### Data to process
/-- BKIR of a gang after its block is read (R345, R346). -/
def State.bankReduce (s : State) (g : Nat) (G : Gang) (gr : Group) (i : Issuer) (counter : Nat) (bs : List Byte) : Option State :=
  let trap (s : State) (t : TrapInfo) : Option State := some (s.fault g t)
  let npkt := fieldAt bs 36 4
  let pkt := fieldAt bs 40 8
  let c := bankAccessor G gr true
  match (if 1 ≤ npkt && npkt ≤ 4096 then s.issueRead c i false pkt (192 * npkt) else (.ok [], s)) with
  | (.trap t, s) => trap s t
  | (.wait, _) => none
  | (.ok raw, s) =>
    let pk := packetsOf raw (raw.length / 192)
    let b : RedBlock :=
      { fmt := fieldAt bs 0 1, accum := bitOf (fieldAt bs 1 1) 0, rowb := fieldAt bs 4 4, table := fieldAt bs 8 8,
        nrows := fieldAt bs 16 8, dst := fieldAt bs 24 8, dpitch := fieldAt bs 32 4, tpitch := fieldAt bs 48 8, pkt,
        packets := pk.map fun p => (p.1, p.2.2.take p.2.1) }
    let rows := b.packets.map fun p => (b.dst + p.1 * b.dpitch, b.rowb)
    let pitchOk (p : Nat) : Bool := p % 4 = 0 && b.rowb ≤ p
    if (b.fmt != 1 && b.fmt != 2) || 2 ≤ fieldAt bs 1 1 || fieldAt bs 2 2 != 0 || fieldAt bs 56 8 != 0
       || (List.range pk.length).any fun k => fieldAt raw (192 * k + 8) 56 != 0 then trap s (cmdTrap i .illop 0 i.pc)
    else if b.rowb % 4 != 0 || b.rowb < 4 || 4096 < b.rowb || b.nrows = 0 || !pitchOk b.dpitch || !pitchOk b.tpitch
       || npkt < 1 || 4096 < npkt || (pk.any fun p => p.2.1 < 1 || 32 < p.2.1)
       || (rows.any fun r => s.crossesPage gr.ctx r.1 r.2) then trap s (cmdTrap i .length 0 i.pc)
    else if b.table % 4 != 0 || b.dst % 4 != 0 || pkt % 64 != 0 then trap s (cmdTrap i .align 0 i.pc)
    else match s.stackPages (bankAccessor G gr false) i [] rows with
      | (.error t, s) => trap s t
      | (.ok ps, s) =>
        let pieces := (List.range rows.length).filterMap fun k =>
          (rows[k]?).bind fun r => (pageOf ps r.1).map fun e => BankPiece.mk k 0 r.2 (physOf e r.1)
        some (s.issueBank g G gr i counter (.reduce b) [] rows ps (pieces.map fun p => (ownerOf p.pa, [p])))

/-- The meaning of BKIR (R344 to R346). -/
def execBkir (x : Ops3) (s : State) : Host.Outcome State Fault Refusal :=
  s.bankCommand x [Use.r x.d, Use.r x.a] fun s g G gr i counter bs => s.bankReduce g G gr i counter bs

/-- The meaning of BKM (R197, R327). -/
def execBkm (s : State) : Host.Outcome State Fault Refusal :=
  s.onGang noCheck [] fun g G _ i =>
    s.irrevocable g G fun s =>
      some (({ s with epochs := tabSet s.epochs G.grp (tabGet s.epochs 0 G.grp + 1) }).goOn g i)

/-! ### The recall -/

/-- Whether every command mk-before a command is complete (R197, R331). -/
def State.mkReady (s : State) (c : BankCmd) : Bool := !s.cmds.any fun d => d.grp = c.grp && d.epoch < c.epoch

/-- Whether another command holds a line of a command's range (R347, step 1). -/
def State.rangeHeld (s : State) (c : BankCmd) : Bool :=
  s.cmds.any fun d => d.id != c.id && d.held && d.range.any fun r => c.range.any fun q => r.1 < q.2 && q.1 < r.2

/-- Whether a context's bank work leaves the device: it is suspended and has a bank save area (R368). That of a context that is torn
down runs to completion (R352). -/
def State.bankLeaves (s : State) (ctx : Nat) : Bool := (s.ctx ctx).active && (s.ctx ctx).suspend && (s.ctx ctx).bksave != 0

/-- Whether a command waits for a recall that can begin: before its items reach the bank cores, or with an item that has still to
run (R347, R350); not while its context is suspended (R368). -/
def State.wantsRecall (s : State) (c : BankCmd) : Bool :=
  !c.held && !s.bankLeaves c.ctx && c.range.all (fun r => s.memReady r.1 (r.2 - r.1)) && (!c.started || s.items.any fun it => it.cmd = c.id && it.stand != .done)

/-- The discarded pages that a command writes come back (R185, R347). -/
def State.reviveRegions (s : State) (c : BankCmd) : State :=
  (c.regions.filter (·.2.2)).foldl (fun s r =>
    (unitsOf r.1 r.2.1).foldl (fun s u => match pageOf c.pages u.1 with | some e => s.revive e.2 | none => s) s) s

/-- One tile of a command's regions is materialised (R263, R264), or noted as bad with what a record names: the tile where its header is
malformed (R257), the poisoned word (R326). -/
def State.recallTile (s : State) (l : Leaf) (pa : Nat) (bad : List (Nat × Cause × Nat)) : State × List (Nat × Cause × Nat) :=
  let t := tileOf l pa
  let h := s.tileHdr t
  match ((List.range 8).map fun k => t.hpa / 4 + k).find? s.isPoisoned with
  | some w => (s, bad ++ [(t.pa, .poison, 4 * w)])
  | none =>
    if hdrMalformed h then (s, bad ++ [(t.pa, .prot, t.pa)])
    else
      let x := Hdr.ofNat h
      match (if x.ident || x.filled then [] else (List.range 64).map fun k => t.pa / 4 + k).find? s.isPoisoned with
      | some w => (s, bad ++ [(t.pa, .poison, 4 * w)])
      | none => (s.materialise none t, bad)

/-- The tiles of a command's regions, on pages that are not discarded (R347, step 4). -/
def State.recallTiles (s : State) (c : BankCmd) : State × List (Nat × Cause × Nat) :=
  c.regions.foldl (fun a r =>
    (unitsOf r.1 r.2.1).foldl (fun a u =>
      match a.1.pageNow c.pages u.1 with
      | some e =>
        if !e.2.mapped || leafDiscard a.1.mem e.2 then a
        else
          let lo := physOf e u.1 / 256
          (List.range ((physOf e u.1 + (u.2 - u.1)) / 256 - lo + 1)).foldl (fun a k => a.1.recallTile e.2 (256 * (lo + k)) a.2) a
      | none => a) a) (s, [])

/-- The bytes of the tiles of a command's regions on coherent memory, headers included: one unit for the directory (R265). -/
def State.tileRanges (s : State) (c : BankCmd) : List (Nat × Nat) :=
  c.regions.flatMap fun r => (unitsOf r.1 r.2.1).flatMap fun u =>
    match pageOf c.pages u.1 with
    | some e =>
      if !e.2.mapped || (s.ctx c.ctx).inWindow u.1 then []
      else
        let t := tileOf e.2 (physOf e u.1)
        let n := (physOf e u.1 + (u.2 - u.1)) / 256 - t.pa / 256 + 1
        [(t.pa, t.pa + 256 * n), (t.hpa, t.hpa + 32 * n)]
    | none => []

/-- Every tail that read a word of the lines sheds, no core owns one and no cache holds a copy (R182, R213, R347); `tiles`
are the bytes of tiles that go with them. -/
def State.recallLines (s : State) (ranges tiles : List (Nat × Nat)) : State :=
  let hit (w : Nat) : Bool := (ranges ++ tiles).any fun r => r.1 ≤ 4 * w && 4 * w < r.2
  let s := { s with
    owner := s.owner.filter fun e => !hit e.1
    l1 := s.l1.filter fun c => !hit (32 * c.line)
    l2 := s.l2.filter fun c => !hit (32 * c.line)
    gangs := s.gangs.map fun (g : Gang) => g.markConflict ((match g.tail with | some t => t.reads.filter hit | none => [])) }
  if s.slices.isEmpty then s
  else (ranges.flatMap fun (r : Nat × Nat) => (List.range ((r.2 - r.1) / 128)).map fun k => r.1 + 128 * k).foldl
    (fun s a => s.countSlice (homeSlice a 0) 0x43 1) s

/-- The items of a command reach their bank cores (R331). -/
def BankCmd.items (c : BankCmd) : List BankItem := c.shares.map fun p => ⟨c.id, p.1, .queued, p.2, none, 0, [], 0, [], []⟩

/-- The malformed tiles that the first recall of a kernel's range meets are recorded, each at its bank core (R257). -/
def State.logTiles (s : State) (c : BankCmd) (bad : List (Nat × Cause × Nat)) : State :=
  match c.work, c.started with
  | .kernel _ _ _ _ _, false => (bad.filter (·.2.1 == .prot)).foldl (fun s e => s.logBank c (ownerOf e.1) e.2.1 e.2.2) s
  | _, _ => s

/-- The recall of a command acts (R196, R347). -/
def State.recall (s : State) (c : BankCmd) : State :=
  let s := s.reviveRegions c
  let (s, bad) := s.recallTiles c
  let s := (s.recallLines c.range (s.tileRanges c)).logTiles c bad
  { s with
    cmds := s.cmds.map fun (d : BankCmd) => if d.id = c.id then { d with bad := bad, held := true, started := true } else d
    items := if c.started then s.items else s.items ++ c.items }

/-- The meaning of BANK_RECALL (R347). -/
def execBankRecall (op : Nat) (s : State) : Host.Outcome State Fault Refusal :=
  .next (match s.cmd op with
    | none => s
    | some c => if s.wantsRecall c && s.mkReady c && !s.rangeHeld c then s.recall c else s)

### Try it
Restate word for word each line of the data from the one with "let s := s.reviveRegions c" to the last, keeping both ends.

### Output for this exercise
  let s := s.reviveRegions c
  let (s, bad) := s.recallTiles c
  let s := (s.recallLines c.range (s.tileRanges c)).logTiles c bad
  { s with
    cmds := s.cmds.map fun (d : BankCmd) => if d.id = c.id then { d with bad := bad, held := true, started := true } else d
    items := if c.started then s.items else s.items ++ c.items }

/-- The meaning of BANK_RECALL (R347). -/
def execBankRecall (op : Nat) (s : State) : Host.Outcome State Fault Refusal :=
  .next (match s.cmd op with
    | none => s
    | some c => if s.wantsRecall c && s.mkReady c && !s.rangeHeld c then s.recall c else s)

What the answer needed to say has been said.